* Dataset content *
-- ==== Sys2Proof/Laws/Memory.lean ====
section
/-! SUPPORT. The laws of memory: a read after a write, a write leaves every other byte alone, every operation keeps the
canonical form (R50). -/

namespace Sys2Proof.Machine

theorem read_erase_same (sp : Space) (m : Memory) (a : Nat) :
    Memory.read sp (Memory.erase m a) a = unlistedByte sp a := by
  unfold Memory.erase
  induction m with
  | nil => rfl
  | cons c m ih =>
    obtain ⟨k, b⟩ := c
    by_cases h : k = a
    · simpa [List.filter_cons, h] using ih
    · simp [h, Memory.read, Ne.symm h, ih]

theorem read_erase_other (sp : Space) (m : Memory) (a b : Nat) (h : b ≠ a) :
    Memory.read sp (Memory.erase m a) b = Memory.read sp m b := by
  unfold Memory.erase
  induction m with
  | nil => rfl
  | cons c m ih =>
    obtain ⟨k, v⟩ := c
    by_cases hk : k = a
    · subst hk; simpa [List.filter_cons, Memory.read, h] using ih
    · simp [hk, Memory.read, ih]

theorem read_insert_other (sp : Space) (m : Memory) (a b : Nat) (v : Byte) (h : b ≠ a) :
    Memory.read sp (Memory.insert a v m) b = Memory.read sp m b := by
  induction m with
  | nil => simp [Memory.insert, Memory.read, h]
  | cons c m ih =>
    obtain ⟨k, x⟩ := c
    by_cases hk : a < k <;> simp [Memory.insert, hk, Memory.read, h, ih]

theorem read_insert_same (sp : Space) (m : Memory) (a : Nat) (v : Byte) (h : ∀ c ∈ m, c.1 ≠ a) :
    Memory.read sp (Memory.insert a v m) a = v := by
  induction m with
  | nil => simp [Memory.insert, Memory.read]
  | cons c m ih =>
    obtain ⟨k, x⟩ := c
    have hk : a ≠ k := fun e => h (k, x) (by simp) e.symm
    by_cases hlt : a < k
    · simp [Memory.insert, hlt, Memory.read]
    · simp [Memory.insert, hlt, Memory.read, hk, ih fun c hc => h c (by simp [hc])]

theorem erase_keys (m : Memory) (a : Nat) : ∀ c ∈ Memory.erase m a, c.1 ≠ a := by
  simp [Memory.erase]

/-- A read after a write to the same address gives the byte written. -/
theorem read_write_same (sp : Space) (m : Memory) (a : Nat) (v : Byte) :
    Memory.read sp (Memory.write sp m a v) a = v := by
  unfold Memory.write
  split
  · rw [read_erase_same, ‹v = _›]
  · exact read_insert_same sp _ a v (erase_keys m a)

/-- A write leaves every other address alone. -/
theorem read_write_other (sp : Space) (m : Memory) (a b : Nat) (v : Byte) (h : b ≠ a) :
    Memory.read sp (Memory.write sp m a v) b = Memory.read sp m b := by
  unfold Memory.write
  split
  · exact read_erase_other sp m a b h
  · rw [read_insert_other sp _ a b v h, read_erase_other sp m a b h]

/-- The canonical form as a fact about the list: pairwise rising, each entry in the space and not the unlisted byte. -/
theorem rising_iff (m : Memory) : Memory.rising m = true ↔ m.Pairwise (fun c d => c.1 < d.1) := by
  induction m with
  | nil => simp [Memory.rising]
  | cons c m ih => obtain ⟨k, b⟩ := c; simp [Memory.rising, ih]

theorem memory_wf_iff (sp : Space) (m : Memory) :
    Memory.wf sp m = true ↔
      m.Pairwise (fun c d => c.1 < d.1) ∧ ∀ c ∈ m, c.1 < sp.size ∧ c.2 ≠ unlistedByte sp c.1 := by
  simp [Memory.wf, rising_iff]

theorem mem_insert (m : Memory) (a : Nat) (v : Byte) (c : Host.Cell) :
    c ∈ Memory.insert a v m ↔ c = (a, v) ∨ c ∈ m := by
  induction m with
  | nil => simp [Memory.insert]
  | cons d m ih =>
    obtain ⟨k, x⟩ := d
    by_cases hk : a < k
    · simp [Memory.insert, hk]
    · simp only [Memory.insert, hk, if_false, List.mem_cons, ih]; tauto

theorem insert_rising (m : Memory) (a : Nat) (v : Byte) (hm : m.Pairwise (fun c d => c.1 < d.1))
    (ha : ∀ c ∈ m, c.1 ≠ a) : (Memory.insert a v m).Pairwise (fun c d => c.1 < d.1) := by
  induction m with
  | nil => simp [Memory.insert]
  | cons d m ih =>
    obtain ⟨k, x⟩ := d
    obtain ⟨hk, hm⟩ := List.pairwise_cons.1 hm
    have hne : k ≠ a := ha (k, x) (by simp)
    by_cases hlt : a < k
    · simp only [Memory.insert, hlt, if_true, List.pairwise_cons]
      refine ⟨fun c hc => ?_, hk, hm⟩
      rcases List.mem_cons.1 hc with rfl | hc
      · exact hlt
      · exact hlt.trans (hk c hc)
    · simp only [Memory.insert, hlt, if_false, List.pairwise_cons]
      refine ⟨fun c hc => ?_, ih hm fun c hc => ha c (by simp [hc])⟩
      rcases (mem_insert m a v c).1 hc with rfl | hc
      · simp only; omega
      · exact hk c hc

/-- A write inside the space keeps the canonical form. -/
theorem write_wf (sp : Space) (m : Memory) (a : Nat) (v : Byte) (hm : Memory.wf sp m = true) (ha : a < sp.size) :
    Memory.wf sp (Memory.write sp m a v) = true := by
  rw [memory_wf_iff] at hm ⊢
  have he : (Memory.erase m a).Pairwise (fun c d => c.1 < d.1) := hm.1.filter _
  have hs : ∀ c ∈ Memory.erase m a, c.1 < sp.size ∧ c.2 ≠ unlistedByte sp c.1 := fun c hc =>
    hm.2 c (List.mem_of_mem_filter hc)
  unfold Memory.write
  split
  · exact ⟨he, hs⟩
  · rename_i hv
    refine ⟨insert_rising _ a v he (erase_keys m a), fun c hc => ?_⟩
    rcases (mem_insert _ a v c).1 hc with rfl | hc
    · exact ⟨ha, hv⟩
    · exact hs c hc

/-- Every device location is inside the space. -/
theorem deviceAddress_lt (sel : Sel) (page : Bit) (ptr : Addr16) : deviceAddress sel page ptr < Space.device.size := by
  have h1 := Sel.toNat_lt sel; have h2 := page.isLt; have h3 := Addr16.toNat_lt ptr
  simp only [deviceAddress, Space.size]; omega

/-- Different locations have different addresses (R50). -/
theorem deviceAddress_inj {s s' : Sel} {p p' : Bit} {a a' : Addr16} (h : deviceAddress s p a = deviceAddress s' p' a') :
    s = s' ∧ p = p' ∧ a = a' := by
  have h1 := s.isLt; have h2 := p.isLt; have h3 := a.isLt; have h4 := s'.isLt; have h5 := p'.isLt; have h6 := a'.isLt
  simp only [deviceAddress] at h
  refine ⟨BitVec.eq_of_toNat_eq ?_, BitVec.eq_of_toNat_eq ?_, BitVec.eq_of_toNat_eq ?_⟩ <;> omega

/-- The device's reaction to a write keeps its memory canonical. -/
theorem react_wf (v : RefDevice) (w : PortWrite) (h : Memory.wf .device v.mem = true) :
    Memory.wf .device (v.react w).mem = true := by
  cases w with
  | txreg b =>
    simp only [RefDevice.react, RefDevice.byte]
    split
    · simp only [RefDevice.address]; split <;> exact h
    · exact h
    · exact h
    · exact write_wf _ _ _ _ h (deviceAddress_lt _ _ _)
    · exact h
    · exact h
  | rcen x =>
    simp only [RefDevice.react, RefDevice.receive]
    split
    · split <;> exact h
    · exact h
  | reqStart x => simp only [RefDevice.react]; split <;> exact h
  | reqRestart x => simp only [RefDevice.react]; split <;> exact h
  | reqStop x => simp only [RefDevice.react]; split <;> exact h
  | reqAck x => exact h
  | ackdt x => exact h
  | tbf x => exact h
  | cfg c => exact h

/-- The device stores a byte only when it awaits one, and only at its target (D16). -/
theorem react_read (v : RefDevice) (w : PortWrite) (a : Nat)
    (h : (∃ b, w = .txreg b) → v.ds = .dataW → a ≠ v.target) :
    Memory.read .device (v.react w).mem a = Memory.read .device v.mem a := by
  cases w with
  | txreg b =>
    simp only [RefDevice.react, RefDevice.byte]
    split
    · simp only [RefDevice.address]; split <;> rfl
    · rfl
    · rfl
    · exact read_write_other _ _ _ _ _ (h ⟨b, rfl⟩ ‹_›)
    · rfl
    · rfl
  | rcen x =>
    simp only [RefDevice.react, RefDevice.receive]
    split
    · split <;> rfl
    · rfl
  | reqStart x => simp only [RefDevice.react]; split <;> rfl
  | reqRestart x => simp only [RefDevice.react]; split <;> rfl
  | reqStop x => simp only [RefDevice.react]; split <;> rfl
  | reqAck x => rfl
  | ackdt x => rfl
  | tbf x => rfl
  | cfg c => rfl

end Sys2Proof.Machine
end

* Work to complete *
Would you please repeat exactly the lines above, starting at the line with "Memory.read sp (Memory.erase m a) b" and stopping at the line with "[hk, Memory.read, ih]", both included?

* Response *
    Memory.read sp (Memory.erase m a) b = Memory.read sp m b := by
  unfold Memory.erase
  induction m with
  | nil => rfl
  | cons c m ih =>
    obtain ⟨k, v⟩ := c
    by_cases hk : k = a
    · subst hk; simpa [List.filter_cons, Memory.read, h] using ih
    · simp [hk, Memory.read, ih]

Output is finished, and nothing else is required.